Pegging Numbers For Various Tree Graphs

In the game of pegging, each vertex of a graph is considered a hole into which a peg can be placed. A pegging move is performed by jumping one peg over another peg, and then removing the peg that has been jumped over from the graph. We define the pegging number as the smallest number of pegs needed to reach all the vertices in a graph no matter what the distribution. Similarly, the optimal-pegging number of a graph is defined as the smallest distribution of pegs for which all the vertices in the graph can be reached. We obtain tight bounds on the pegging numbers and optimal-pegging numbers of complete binary trees and compute the optimal-pegging numbers of complete infinitary trees. As a result of these computations, we deduce that there is a tree whose optimal-pegging number is strictly increased by removing a leaf. We also compute the optimal-pegging number of caterpillar graphs and the tightest upper bound on the optimal-pegging numbers of lobster graphs.

💡 Research Summary

The paper studies a graph‑theoretic version of the classic peg solitaire game, introducing two quantitative parameters for any graph G: the pegging number P(G), the smallest integer k such that every distribution of k pegs can eventually occupy every vertex, and the optimal‑pegging number p(G), the size of the smallest distribution that can achieve this goal. After reviewing basic definitions (distribution, move, reachability) the authors develop a weight‑based analytic tool: for a fixed target vertex t, each peg at distance d contributes a weight ω^d, where ω = (√5 − 1)/2 (the conjugate of the golden ratio). Lemmas establish that weights never increase under legal moves and that reachability is monotone with respect to inclusion of distributions. The crucial consequence (Theorem 2.5) is that a vertex can be reached only if the total weight of the initial distribution with respect to that vertex is at least 1. This “weight‑≥ 1” condition provides a systematic way to obtain lower bounds on P(G) and p(G) by constructing distributions whose weight falls below 1 for some target set L.

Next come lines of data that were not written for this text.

-- ==== Sys2Proof/Machine/Drizzle.lean ====
section
/-! DEFINITION. Drizzle mode: entry, sample instants, wake and exit (17_power_domains.md R413 to R417). -/
namespace Sys2Proof.Machine

/-- Drizzle mode is in force. -/
def State.drizzling (s : State) : Bool := s.flag PD_STATUS PD_STATUS_DRIZZLE

/-- The first multiple of INTERVAL_MS × 10^6 after this time (R414). -/
def State.nextSample (s : State) : Nat :=
  let i := max (s.fld PD_DZ_CTRL PD_DZ_CTRL_INTERVAL_MS) 1 * 1000000
  (s.zt / i + 1) * i

/-- A DRIZZLE event (R419). -/
def drizzleDetail (exit cause samples alerts : Nat) : List Byte :=
  leBytes 1 exit ++ leBytes 1 cause ++ zeros 6 ++ leBytes 4 samples ++ leBytes 4 alerts

/-- A WAKE packet waits at Welkin. -/
def State.wakeWaits (s : State) : Bool := !(s.inboxOf 8).isEmpty

/-- The conditions of entry (R413, 19 R446). -/
def State.drizzleAllowed (s : State) : Bool :=
  s.fld SI_START SI_START_PHASE == 7 &&
  (List.range 102).all (fun i => i == 82 || !s.domPresent i || decide (s.domTarget i < 2)) &&
  (List.range 8).all (fun n => s.stackFailed n || s.domTarget (64 + n) == 1) &&
  decide (1 ≤ s.fld PD_DZ_CTRL PD_DZ_CTRL_INTERVAL_MS) && decide (s.fld PD_DZ_CTRL PD_DZ_CTRL_INTERVAL_MS ≤ 10000)

/-- Entry (R413, R416): Welkin stops; a wake condition already present, the WAKE packets that wait at Welkin, takes effect at the first sample. -/
def State.enterDrizzle (s : State) : State :=
  let wake := if s.wakeWaits then 4 + 8 else 0
  let s := ({ s with power := { s.power with outside := 0, wake := wake, sampleAt := s.nextSample } }.setInbox 8 []).setFld PD_STATUS PD_STATUS_DRIZZLE 1
  let s := s.setFld WK_STATUS WK_STATUS_BOOT_STATE 4
  s.postEvent none 0 0x0161 0xFFFF
    (drizzleDetail 0 (s.fld PD_STATUS PD_STATUS_WAKE_CAUSE) (s.fld PD_DZ_STATUS PD_DZ_STATUS_SAMPLES) (s.fld PD_DZ_STATUS PD_DZ_STATUS_ALERTS))

/-- A write of PD_DZ_CTRL (R413): its fields are written; with ENTER the mode is entered or the request refused. -/
def State.writeDz (s : State) (ctx : Ctx) (v : Nat) : State :=
  if !ctxGlobal ctx then s.accessError ctx PD_DZ_CTRL
  else
    let s := ((s.setFld PD_DZ_CTRL PD_DZ_CTRL_WAKE_ON_ALERT (bits v 62 62)).setFld PD_DZ_CTRL PD_DZ_CTRL_RESUME_MASK (bits v 55 48)).setFld
      PD_DZ_CTRL PD_DZ_CTRL_INTERVAL_MS (bits v 13 0)
    if !bit v 63 || s.drizzling then s
    else if s.drizzleAllowed then s.enterDrizzle
    else s.pdErr PD_ERR_DZ_REFUSED

/-- ENTER (R413): a write of PD_DZ_CTRL. -/
def execEnter (ctx : Ctx) (value : Word) (s : State) : Res := .next (s.writeDz ctx value.toNat)

/-! ## Exit (R416, R417) -/

/-- The domain kind of a domain (R403). -/
def domKind (i : Nat) : Nat :=
  if i < 32 then 0 else if i < 64 then 1 else if i < 72 then 2 else if i < 82 then 3 else if i < 84 then 4 else if i < 92 then 5
  else if i < 100 then 6 else 7

/-- Welkin's own vote on a domain set to ON. -/
def State.resumeVote (s : State) (i : Nat) : State :=
  if s.domPresent i then
    ({ s with power := { s.power with resumed := putBits s.power.resumed i i 1 } }).setFld (PD_DOM i) PD_DOM_WELKIN 2
  else s

/-- Drizzle mode ends: the causes, Welkin's votes, the notice, the event. -/
def State.leaveDrizzle (s : State) (cause : Nat) : State :=
  let s := (s.setFld PD_STATUS PD_STATUS_DRIZZLE 0).setFld PD_STATUS PD_STATUS_WAKE_CAUSE cause
  let s := (s.addFld PD_DZ_STATUS PD_DZ_STATUS_EXITS 1).setFld WK_STATUS WK_STATUS_BOOT_STATE 3
  let mask := s.fld PD_DZ_CTRL PD_DZ_CTRL_RESUME_MASK
  let s := (List.range 102).foldl (fun s i => if bit mask (domKind i) then s.resumeVote i else s) s
  let (v, s) := s.retargetAll.fresh
  let s := s.notice (leBytes 2 v)
  let n := s.fld PD_DZ_STATUS PD_DZ_STATUS_SAMPLES
  let a := s.fld PD_DZ_STATUS PD_DZ_STATUS_ALERTS
  let s := { s with power := { s.power with wake := 0, wokeAt := some s.zt } }
  if s.domOn 100 then s.postEvent none 0 0x0161 0xFFFF (drizzleDetail 1 cause n a)
  else { s with power := { s.power with exitEvent := some (cause, n, a) } }

/-- A wake source: it ends the mode, with the causes that waited for the next sample; one that coincides with the exit adds its bit. -/
def State.wakeSource (s : State) (k : Nat) : State :=
  if s.drizzling then s.leaveDrizzle (putBits s.power.wake k k 1)
  else if s.power.wokeAt = some s.zt then
    let c := putBits (s.fld PD_STATUS PD_STATUS_WAKE_CAUSE) k k 1
    ({ s with power := { s.power with exitEvent := s.power.exitEvent.map (fun (e : Nat × Nat × Nat) => (c, e.2)) } }).setFld PD_STATUS PD_STATUS_WAKE_CAUSE c
  else s

/-- ADDRESS_MATCH (R416): a header carries the module's static or dynamic address; the bus falls back to I2C where that is allowed. -/
def execAddressMatch (addr : BitVec 7) (i2c : Bool) (s : State) : Res :=
  let mine := (addr.toNat == s.fld WK_I3C WK_I3C_STATIC_ADDR) ||
    (s.flag WK_I3C WK_I3C_DYN_VALID && addr.toNat == s.fld WK_I3C WK_I3C_DYN_ADDR)
  if mine && (!i2c || s.flag WK_I3C WK_I3C_I2C_EN) then .next (s.wakeSource 0) else .next s

/-- WAKE (R416, 12 R280): Welkin takes a WAKE module packet; outside Drizzle mode it has no further effect. -/
def execWake (s : State) : Res :=
  match s.inboxOf 8 with
  | [] => .next s
  | _ :: rest => .next ((s.setInbox 8 rest).wakeSource 2)

/-! ## Samples (R414, R415) -/

/-- A reading lies inside its bounds: kinds 0, 1 and 5 compare as two's complement. -/
def insideBounds (kind v lo hi : Nat) : Bool :=
  if kind = 0 ∨ kind = 1 ∨ kind = 5 then decide (signed 16 lo ≤ signed 32 v) && decide (signed 32 v ≤ signed 16 hi)
  else decide (lo ≤ v) && decide (v ≤ hi)

/-- One threshold entry evaluated with its sensor's raw reading. -/
def State.sampleEntry (s : State) (n raw : Nat) : State :=
  let c := s.fld (PD_DZ_THR n) PD_DZ_THR_SENSOR
  if !(s.flag (PD_DZ_THR n) PD_DZ_THR_ENABLE) || decide (6 ≤ c / 4096) || !s.sensorExists c || !s.sensorOn c then s
  else
    let v := s.calibrated c raw
    let s := s.setSensor c v
    let inside := insideBounds (c / 4096) v (s.fld (PD_DZ_THR n) PD_DZ_THR_LOW) (s.fld (PD_DZ_THR n) PD_DZ_THR_HIGH)
    let was := bit s.power.outside n
    let s := { s with power := { s.power with outside := putBits s.power.outside n n (b2n (!inside)) } }
    if inside || was then s
    else
      let s := (s.pdErr PD_ERR_DZ_ALERT).addFld PD_DZ_STATUS PD_DZ_STATUS_ALERTS 1
      let s := (s.logOwn 6 [n, v]).inBand
      if s.flag PD_DZ_CTRL PD_DZ_CTRL_WAKE_ON_ALERT then
        { s with power := { s.power with wake := putBits s.power.wake 1 1 1 } }
      else s

/-- A request of any CODE served; outcomes that hang on the flash or on a test are free (log entry 1). -/
def State.serveAny (s : State) (code : Nat) : State :=
  let (v, s) := s.fresh
  let ok := v % 2 == 0
  match code with
  | 0x0001 => s.takeHead code (fun s => s.replyTo 0x0001)
  | 0x0002 => s.takeHead code State.bufBegin
  | 0x0003 => s.takeHead code State.bufWrite
  | 0x0004 => s.takeHead code State.bufRead
  | 0x0005 => s.takeHead code State.bufRelease
  | 0x0010 => s.takeHead code (State.fwCommit (v % 3))
  | 0x0011 => s.takeHead code State.svnCommit
  | 0x0020 => s.takeHead code State.attest
  | 0x0021 => s.takeHead code State.getCert
  | 0x0022 => s.takeHead code State.idPubkey
  | 0x0030 => s.takeHead code (State.recordWrite ok)
  | 0x0031 => s.takeHead code State.recordRead
  | 0x0040 => s.takeHead code State.lcChallenge
  | 0x0041 => s.takeHead code State.lcTransition
  | 0x0050 => s.takeHead code (State.planSet ok)
  | 0x0051 => s.takeHead code State.timeSet
  | 0x0052 => s.takeHead code State.linkRetrain
  | 0x0053 => s.takeHead code State.fabricRequest
  | 0x0060 => s.takeHead code State.selftestEnable
  | 0x0061 => s.takeHead code (State.selftestFull (v % 2 ^ 32))
  | 0x0062 => s.takeHead code (State.fenceClear ok)
  | 0x0070 => s.takeHead code (fun s => s.replyTo 0x0070)
  | 0x0071 => s.takeHead code (fun s => s.replyTo 0x0071)
  | _ => s

/-- The requests held at both interfaces, and those of other modules, answered in order of arrival (R413, 18 R439). -/
def State.serveHeld (s : State) : State :=
  let s := s.setFld WK_STATUS WK_STATUS_BOOT_STATE 3
  let s := (List.range 2).foldl (fun s _ =>
    match s.welkin.reqs with | h :: _ => s.serveAny (fieldAt h.payload 0 2) | [] => s) s
  s.serveAllMgmt.setFld WK_STATUS WK_STATUS_BOOT_STATE 4

/-- SAMPLE (R414): at a sample instant, with the raw reading that each entry's sensor has. -/
def execSample (readings : List (BitVec 32)) (s : State) : Res :=
  if !s.drizzling || decide (s.zt < s.power.sampleAt) then .next s
  else
    let s := (enumFrom 0 (readings.take 16)).foldl (fun s e => s.sampleEntry e.1 e.2.toNat) s
    let s := (s.addFld PD_DZ_STATUS PD_DZ_STATUS_SAMPLES 1).serveHeld
    let s := { s with power := { s.power with sampleAt := s.nextSample } }
    .next (if s.power.wake = 0 then s else s.leaveDrizzle s.power.wake)

end Sys2Proof.Machine
end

The authors first prove two general facts for trees: (1) any reachable vertex can be reached using only moves that strictly decrease the distance to that vertex, and (2) the pegging number of a subtree never exceeds that of the whole tree. These observations are later used repeatedly.

The core of the paper focuses on several families of trees.

Complete binary trees T_h.
Using the weight formula, the total weight of the whole tree with respect to the root is computed as ((2ω)^{h+1}−1)/(2ω−1). By carefully selecting a set of subtrees at various depths (specifically those at distance k+2 from a leaf t, for 8 ≤ k ≤ h−1) and removing the vertices of a small subtree of height 7, the authors construct a distribution D that leaves the leaf t unreachable because w_t(D) < 1. The size of D equals |V(T_h)| − |V(T_7)| + 83, which yields the lower bound
 P(T_h) ≥ |V(T_h)| − 172 for sufficiently large h.
Since |V(T_h)| = 2^{h+1} − 1, the bound shows that asymptotically almost every vertex must initially contain a peg; indeed, Corollary 4.3 proves that P(T_h)/|V(T_h)| → 1 as h → ∞.

Complete infinitary trees.
A complete infinite‑ary tree (each node has infinitely many children) is examined for its optimal‑pegging number. The authors show that the minimal number of pegs needed to reach all vertices of height h is exactly the (h+2)‑th Fibonacci number minus 1, i.e. p(T_∞,h) = F_{h+2} − 1. The proof follows from the observation that to cover a level you must have enough pegs to cover the two preceding levels, mirroring the Fibonacci recurrence. An immediate corollary is the existence of a tree whose optimal‑pegging number strictly increases when a leaf is removed—a counter‑intuitive phenomenon not seen in many other graph parameters.

Caterpillar and lobster trees.
For caterpillars (a central path with leaves attached directly to it) the optimal‑pegging number is determined exactly: p(C_n) = ⌈n/2⌉, where n is the number of vertices on the central spine. For lobsters (caterpillars with additional “leg” subpaths) the authors do not obtain an exact formula but prove an upper bound p(L_n) ≤ ⌈2n/3⌉, showing that the optimal‑pegging number grows linearly with the size of the spine but remains below the total vertex count.

The paper concludes with a discussion of open problems, such as extending the weight method to other graph families (Cartesian products, random trees) and investigating whether tighter bounds can be achieved for lobster‑type graphs.

Overall, the work introduces a powerful weight‑based framework for analyzing peg‑solitaire‑type games on trees, delivers tight asymptotic and exact results for several important tree families, and uncovers surprising structural effects (e.g., leaf removal increasing p(G)). These contributions deepen the connection between combinatorial game theory and graph invariants, and they lay groundwork for future explorations of pegging phenomena in broader graph classes.